Designed the entire XML explosion pattern which involves multi-level XML explosion and normalized table creation in the HDFS platform using PySpark, Hive, Spark SQL, and Hbase.
Created entire downstream conceptual, logical, and physical data models for downstream users including credit risk analysts and data scientists.
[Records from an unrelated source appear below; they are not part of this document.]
-- ==== Sys2Proof/Tests/Slice0.lean ====
section
/-! SUPPORT. Small tests, each named by what it checks. Expected values are the spec's own examples (the
rule is named) or are worked out by hand from the rule. Tests of an operation that takes the parameters of
00_scope R8 use the test instantiation of 95_test_vectors §1. -/

namespace Sys2Proof.Machine

-- one check at a time: each test is evaluated by the kernel
set_option Elab.async false

/-! ## Small states -/

/-- The reset state with command words presented. -/
def testHost (ws : List Word) : State := State.reset.present ws

/-- An active slot in state `c` with a given buffer and capacity. -/
def testSlot (c : StateCode) (buf : List Bool) (cap : Nat) : Slot := ⟨true, false, c, buf, cap, 24⟩

/-- The reset state with slot 0 given. -/
def testBusy (v : Slot) : State := { State.reset with slot0 := v }

/-- The 64 bits of a NID: a codeword of 63 bits, then a zero bit. -/
def testNid (code : Nat) : List Bool := bitsOfNat 63 code ++ [false]

/-- The test instantiation of 95_test_vectors §1, with constants for F_SIN and F_COS at π/4. -/
def testParams : Config.Params where
  trellis12 := fun b => (!b 195, fun i => b ⟨i.val, by omega⟩)
  trellis34 := fun b => (!b 195, fun i => b ⟨i.val, by omega⟩)
  perm196 := Equiv.refl _
  fSin := fun _ => F32.ofBits 0x3F3504F3#32
  fCos := fun _ => F32.ofBits 0x3F3504F3#32

/-- A block of 196 bits: out, zeros up to bit 195, the fail bit (95_test_vectors §1). -/
def testBlock (out : List Bool) (fail : Bool) : List Bool :=
  out ++ List.replicate (195 - out.length) false ++ [fail]

/-- The next state of an outcome. -/
def testNext : Host.Outcome State Fault Refusal → Option State
  | .next t => some t
  | .fault _ => none
  | .refused _ => none

/-- The event words of an outcome. -/
def testEvents (o : Host.Outcome State Fault Refusal) : List Word :=
  ((testNext o).map (·.events)).getD []

/-! ## WellFormed refuses ill-formed terms -/

theorem test_wellFormed_refuses_no_dibit : (Instr.dibit8 []).wellFormed = false := by decide
theorem test_wellFormed_refuses_nine_dibits :
    (Instr.dibit8 (List.replicate 9 .d00)).wellFormed = false := by decide
theorem test_wellFormed_refuses_capability_zero : (Instr.rs 0#5).wellFormed = false := by decide
theorem test_wellFormed_refuses_short_crc : (Instr.crc 16#9 true).wellFormed = false := by decide
theorem test_wellFormed_refuses_long_crc : (Instr.crc 497#9 false).wellFormed = false := by decide
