-- ==== Sys2Proof/Machine/SchedCheck.lean ====
section
/-! DEFINITION. The bound check (R191 to R193). Times are in units of 0.05 ns, so that P(N)
is whole. -/

namespace Sys2Proof.Machine

/-- A frame on its way along one lane letter and direction. -/
structure WFrame where
  row   : Nat
  fb    : Bool
  start : Nat
  req   : Nat
  len   : Nat
  qx    : Nat
  deriving DecidableEq, Repr

/-- One pass of a frame through a node: row, fallback, node, its request there and its end. -/
structure WPass where
  row  : Nat
  fb   : Bool
  node : Nat
  req  : Nat
  fin  : Nat
  deriving DecidableEq, Repr

/-- The walk along one lane letter and direction (R192). -/
structure Walk where
  frames : List WFrame := []
  arrive : Nat := 0
  qx     : Nat := 0
  fail1  : Option Nat := none
  passes : List WPass := []
  deriving DecidableEq, Repr

/-- The own frames of a row on a lane letter: its primary there and the fallback of the other lane, by start (R191). -/
def ownFrames (s : State) (laneB : Bool) (row : Nat) : List WFrame :=
  match planRow s row with
  | none => []
  | some r =>
    let one (i li : Nat) (fb : Bool) : List WFrame :=
      if beAt r i 2 = 0xFFFF then []
      else [{ row := row, fb := fb, start := 20 * (beAt r i 2 * slenOf s laneB), req := 0, len := 20 * lenBlocks (dmode s laneB) (beAt r li 2), qx := 0 }]
    ((if laneB then one 8 10 false ++ one 6 4 true else one 0 2 false ++ one 14 12 true)).mergeSort (fun a b => decide (a.start ≤ b.start))

/-- A frame waits behind the own frames it would meet. -/
def waitOwn (own : List WFrame) (len st : Nat) : Nat :=
  own.foldl (fun st o => if st < o.start + o.len ∧ o.start < st + len then o.start + o.len else st) st

/-- One node of the walk: index, its row, and lambda there (R192). -/
def walkNode (s : State) (laneB : Bool) (p : Nat) (w : Walk) (node : Nat × Nat × Nat) : Walk :=
  let (idx, row, lam) := node
  let m := dmode s laneB
  let d := 20 * (dlinkMax s + hMax m)
  let own := ownFrames s laneB row
  let (_, w1, relayed) := w.frames.foldl (fun (acc : Nat × Walk × List WFrame) f =>
      let st := waitOwn own f.len (max f.req acc.1)
      let f1 := { f with start := st, req := st + d, qx := f.qx + (st - f.req) }
      (st + f.len,
       { acc.2.1 with qx := max acc.2.1.qx f1.qx, arrive := max acc.2.1.arrive (f.req + f.len - 20 * hMax m - 20 * blockT m),
                      passes := { row := f.row, fb := f.fb, node := idx, req := f.req, fin := st + f.len } :: acc.2.1.passes },
       f1 :: acc.2.2)) (lam, w, [])
  let bad := own.find? (fun o => decide (o.start < lam))
  let sent := own.map (fun o => { o with req := o.start + p + d, qx := 0 })
  { w1 with
    frames := (relayed ++ sent).mergeSort (fun a b => decide (a.start ≤ b.start))
    fail1 := if w1.fail1.isSome then w1.fail1 else bad.map WFrame.row
    passes := own.map (fun o => { row := o.row, fb := o.fb, node := idx, req := o.start, fin := o.start + o.len }) ++ w1.passes }

/-- The place of the candidate master that rules 1 and 3 of R157 choose from a table under check (R192): a segment gateway that masters there,
the node itself or the one whose Lanterns it follows, else the lowest eligible one, else position 1. -/
def masterIdx (s : State) (g : Fin 2) (t : List TopoEnt) : Nat :=
  let gw : Option Nat :=
    if segGw s && g != upSeg s then (if s.tb.gwOn then some s.uid else none) else if s.tb.gw && g == upSeg s then some s.tb.muid else none
  ((gw.bind (fun u => t.findIdx? (fun e => e.uid == u))).or (t.findIdx? serving)).getD 0

/-- The nodes of a table: index, row, and lambda = P + k x (DLINK_MAX + 200 ns) + T_L + B (R191). -/
def walkNodes (s : State) (g : Fin 2) (laneB : Bool) (t : List TopoEnt) : List (Nat × Nat × Nat) :=
  let m := dmode s laneB
  let master := masterIdx s g t
  (List.range t.length).map (fun i =>
    let k := if master ≤ i then i - master else master - i
    (i, ((t[i]?).map TopoEnt.slotref).getD 0xFFFF, precOf t.length + 20 * (k * (dlinkMax s + 200) + 3 * blockT m + blockT m)))

/-- The walk of one lane letter, towards higher or lower positions. -/
def walkLane (s : State) (g : Fin 2) (laneB down : Bool) (t : List TopoEnt) : Walk :=
  let ns := walkNodes s g laneB t
  (if down then ns.reverse else ns).foldl (walkNode s laneB (precOf t.length)) {}

/-- Condition 2 fails for a row: its fallback's request at some node lies less than 2.0 µs after the end of the primary
whose content it carries (Table 8-5). -/
def gapFails (prim fb : Walk) : Option Nat :=
  ((fb.passes.filter WPass.fb).find? (fun f =>
    (prim.passes.any (fun q => !q.fb && q.row == f.row && q.node == f.node && decide (f.req < q.fin + 40000))))).map WPass.row

/-- DYNUSE in whole percent, nearest, saturating at 255, over the rows in use (R186, R193). -/
def dynUse (s : State) (t : List TopoEnt) : Nat :=
  let lane (b : Bool) : Nat :=
    let bits := if dmode s b = 2 then 64 else 16
    ((t.filter (fun e => serving e && e.handle != 0)).map (fun e => match planRow s e.slotref with
      | none => 0
      | some r => beAt r (if b then 28 else 24) 4 * bits + beAt r 20 2 * 40 * blockT (dmode s b))).sum
  let dawn := 20 * 10 * regF s 0x4010 19 12 * regF s 0x4010 29 20
  let len := 20 * ((cycLen s).getD 0 - gend s - dstart s)
  if len = 0 then 255 else min 255 ((2 * 100 * (max (lane false) (lane true) + dawn) + len) / (2 * len))

/-- The bound check of a table (R192, R193). DEDUCED (log 46). -/
def boundCheck (s : State) (g : Fin 2) (epoch : Nat) (t : List TopoEnt) : Bound :=
  let a0 := walkLane s g false false t
  let a1 := walkLane s g false true t
  let b0 := walkLane s g true false t
  let b1 := walkLane s g true true t
  let all := [a0, a1, b0, b1]
  let arrive := (all.map Walk.arrive).foldl max 0
  let qx := (all.map Walk.qx).foldl max 0
  let f1 := (all.map Walk.fail1).find? Option.isSome
  let f2 := [gapFails a0 b0, gapFails a1 b1, gapFails b0 a0, gapFails b1 a1].find? Option.isSome
  let f3 := decide (20 * dstart s < arrive + 10000)
  let (cond, row) := match f1, f2 with
    | some r, _ => (1, r.getD 0)
    | none, some r => (2, r.getD 0)
    | none, none => if f3 then (3, 0) else (0, 0)
  { valid := true, bad := cond != 0, arrive := ceilDiv arrive 20, qextra := min 0xFFFF (ceilDiv qx 200), dynuse := dynUse s t, epoch := epoch, cond := cond, row := row }

end Sys2Proof.Machine
end

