/-- A tag's request leaves: READ, NPWRITE or LOCK. -/
def openTag (s : State) (t kind n addr be : Nat) (v : Word) (tofs : Nat) (d : Bytes) (off : Nat) (held : Bool) : State :=
  let h := winHandle s n
  let s1 := putTag s t { kind := kind, win := n, addr := addr, be := be, data := v, handle := h, tseq := nextTseq s h, held := held }
  sendReq s1 n (match kind with
    | 0 => 3
    | 1 => 2
    | _ => 5) t tofs be d off

/-- The open read tag an access matches, in window, address and byte enables (R310). It completes from its target whatever has become of the
window since (R325). -/
def readTag (s : State) (addr be : Nat) : Option (Nat × Tag) :=
  s.hb.tags.find? (fun x => x.2.kind == 0 && winAt s addr == some x.2.win && x.2.addr == addr && x.2.be == be)

/-- A host read in the remote region: the result code and the data (R310). -/
def remoteRead (s : State) (addr be : Nat) : WRes × Word :=
  match readTag s addr be with
  | some (t, x) =>
    match x.answer with
    | some (c, d) => ((dropTag s t, c), d)
    | none => ((s, retry), 0)
  | none =>
    let (c, n) := remoteRefuse s addr be false
    if c ≠ 0 then ((s, c), 0)
    else
      match if bridgeBusy s then none else freeTag s with
      | none => ((s, retry), 0)
      | some t =>
        let off := addr - winBase s n
        ((bumpHb (openTag s t 0 n addr be 0 (winRofs s n + off) [] off false) 2, retry), 0)

/-- The delayed non-posted write that an identical access repeats (R321). -/
def writeTag (s : State) (addr be : Nat) (v : Word) : Option (Nat × Tag) :=
  s.hb.tags.find? (fun x => x.2.kind == 1 && x.2.addr == addr && x.2.be == be && x.2.data == v)

/-- A non-posted write takes a tag and is held, or goes on as a delayed transaction (R308, R321). -/
def npWrite (s : State) (n addr be : Nat) (v : Word) (canHold : Bool) : WRes :=
  match if bridgeBusy s then none else freeTag s with
  | none => (s, retry)
  | some t =>
    let off := addr - winBase s n
    let s1 := bumpHb (openTag s t 1 n addr be v (winRofs s n + off) (wireOf (winOrder s n) v) off canHold) 1
    if canHold then ({ s1 with hb := { s1.hb with held := some { addr := addr, be := be, data := v, lock := false } } }, hold) else (s1, retry)

/-- The last outgoing message takes one more word (R308): an MBX PWRITE of the same window that ends just before the address, every
byte enabled, of at most 60 bytes so far. -/
def mergeInto (s : State) (n tofs : Nat) (v : Word) : Option State :=
  match (outQ s).getLast? with
  | none => none
  | some x =>
    let b := x.body
    let len := beAt b 28 2
    if byteAt b 14 = 1 ∧ byteAt b 16 = n ∧ byteAt x.dest 0 = winHandle s n ∧ byteAt b 17 = 2 ∧ byteAt b 26 = 15 ∧ len ≤ 60 ∧ beAt b 22 4 + len = tofs then
      let d := slice b 30 len ++ wireOf (winOrder s n) v
      let h := b.take 28 ++ beBytes 2 d.length ++ d
      let p := h ++ List.replicate (60 - h.length) 0#8
      let y := { x with body := p ++ ethFcs p }
      some { s with sch := { s.sch with dyn := (s.sch.dyn.reverse.erase x).reverse ++ [y] } }
    else none

/-- A host write in the remote region (R308). `merge`: it arrives within 8 tCLK of the write before it. -/
def remoteWrite (s : State) (addr be : Nat) (v : Word) (merge canHold : Bool) : WRes :=
  match writeTag s addr be v with
  | some (t, x) =>
    match x.answer with
    | some (c, _) => (dropTag s t, c)
    | none => (s, retry)
  | none =>
  let (c, n) := remoteRefuse s addr be true
  if c ≠ 0 then (s, c)
  else if bitAt (winCfg s n) 19 || decide (s.hb.locked = some n) then npWrite s n addr be v canHold
  else
    let off := addr - winBase s n
    let tofs := winRofs s n + off
    match if merge && winSpace s n == 2 && be == 15 then mergeInto s n tofs v else none with
    | some s1 => (s1, 0)
    | none =>
      if bridgeBusy s then (s, retry)
      else (bumpHb (sendReq s n 1 0xFF tofs be (wireOf (winOrder s n) v) off) 0, 0)

/-! ### Late errors (R314, R315) -/

/-- An entry of the late-error log, or LATE_LOST where it is full. -/
def logLate (s : State) (e : LateEnt) : State :=
  if s.hb.log.length < 16 then { s with hb := { s.hb with log := s.hb.log ++ [e] } }
  else
    let s1 := bumpHb { s with hb := { s.hb with logOvf := true } } 8
    if s1.hb.logSaid then s1 else hbEvent { s1 with hb := { s1.hb with logSaid := true } } 0x9012 2 e.win e.handle e.tseq e.code

/-- A LATE of a window: log, HB_ISTAT.LATE, event, count, poison. `known`: the record of R306 still named its window. -/
def lateFor (s : State) (e : LateEnt) (known : Bool) : State :=
  let s1 := setIstat (logLate s e) 2
  let s2 := hbEventLim s1 0x9010 2 e.win e.win e.handle e.tseq e.code
  if known then
    let was := ((s2.hb.wins[e.win]?).getD {}).poison
    let s3 := setWin s2 e.win (fun w => { w with late := min 0xFFFF (w.late + 1), poison := w.poison || bitAt (winCfg s e.win) 16 })
    if !was && bitAt (winCfg s e.win) 16 then hbEvent s3 0x9011 5 e.win e.handle e.tseq e.code else s3
  else s2

/-- HB_LECLR (R314). -/
def lateClear (s : State) (req : Req) (v : Word) : State :=
  clearRecord (if bitAt v 0 then { s with hb := { s.hb with log := [], logOvf := false, logSaid := false } } else s) 0x90FE v.toNat (srcCode req)

/-! ### Locks of this node (R318, R320) -/

/-- The open lock tag. -/
def lockTag (s : State) : Option (Nat × Tag) := s.hb.tags.find? (fun x => x.2.kind == 2)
Technologies: Hadoop, Spark SQL, PySpark, Python, Microsoft SQL Server, Oracle, Teradata, RDBMS, Apache Kafka, Foundry

Analytic Lead | Data Architect

2009 - 2018

OneGov, Department of Finance & Services and Innovation, NSW Government, Sydney, Australia

Managed BI team of 8 BI/ETL developers and was responsible for OneGov’s entire analytic, data science and big data projects and BAU activities for a number of large NSW government agencies including DAC (Data Analytic Centre), Service NSW, RMS, Fair Trading, NSW Health, etc. Worked closely with product owner, scrum master, developers, BA, architects, support team, external agency users and other stakeholders then delivered a number of critical analytic projects successfully.
Delivered the entire analytics platform, applications, data visualization, prediction model, and ETL process from scratch and continuously enhanced the system by adopting new technologies and new processes. Developed ETL process using SSIS (2016) which integrated data from sources including SQL Server 2016, Siebel CRM, websites via APIs and flat files (CSV/XLSX/XLS/XML/JSON). Responsible for daily ETL refresh and on-going maintenance. Also responsible for SQL Server database tuning, upgrade, query optimization, and also index maintenance. Built SSAS cube for KPI and management reporting. Also built a number of dashboard and reports for executives, managers and operation people using Power BI, DOMO, Tableau, and OBIEE.
Created a prediction model for license renewal reminder campaign using Logistic Regression, Petrol Station Grouping model by using unsupervised learning technique (K-Means cluster). Involved several other machine learning projects including CTP and Fuel Pricing in NSW using various ML libraries on Hortonworks Hadoop Platform.
Created a dashboard for ministers to monitor fuel price update, compliance, and price trend using Power BI and DOMO. Analyzed sophisticated real-time and historical fuel price by using Python, Spark (PySpark), and Hive. Analyzed customer feedback using NLP/data mining techniques with R programming.
Built HDP (Hadoop cluster) and HDF (NIFI) clusters for data scientists and academics for their large data analytic and prediction model build. Public and confidential data ingested across from AWS EMR/S3/Redshift to on-premise Hadoop using Spark ETL framework program, Glue and NIFI. Provided consulting service for data ingests and other big data technologies to data scientists and engineers.
Developed data ingest flow from various data sources to Hive by using Spark, NIFI, HDFS, and Sqoop in near real-time basis for Service NSW OTC. Managed the entire Hadoop cluster including day to day server maintenance and daily delta data ingest. Power BI is used for data visualization.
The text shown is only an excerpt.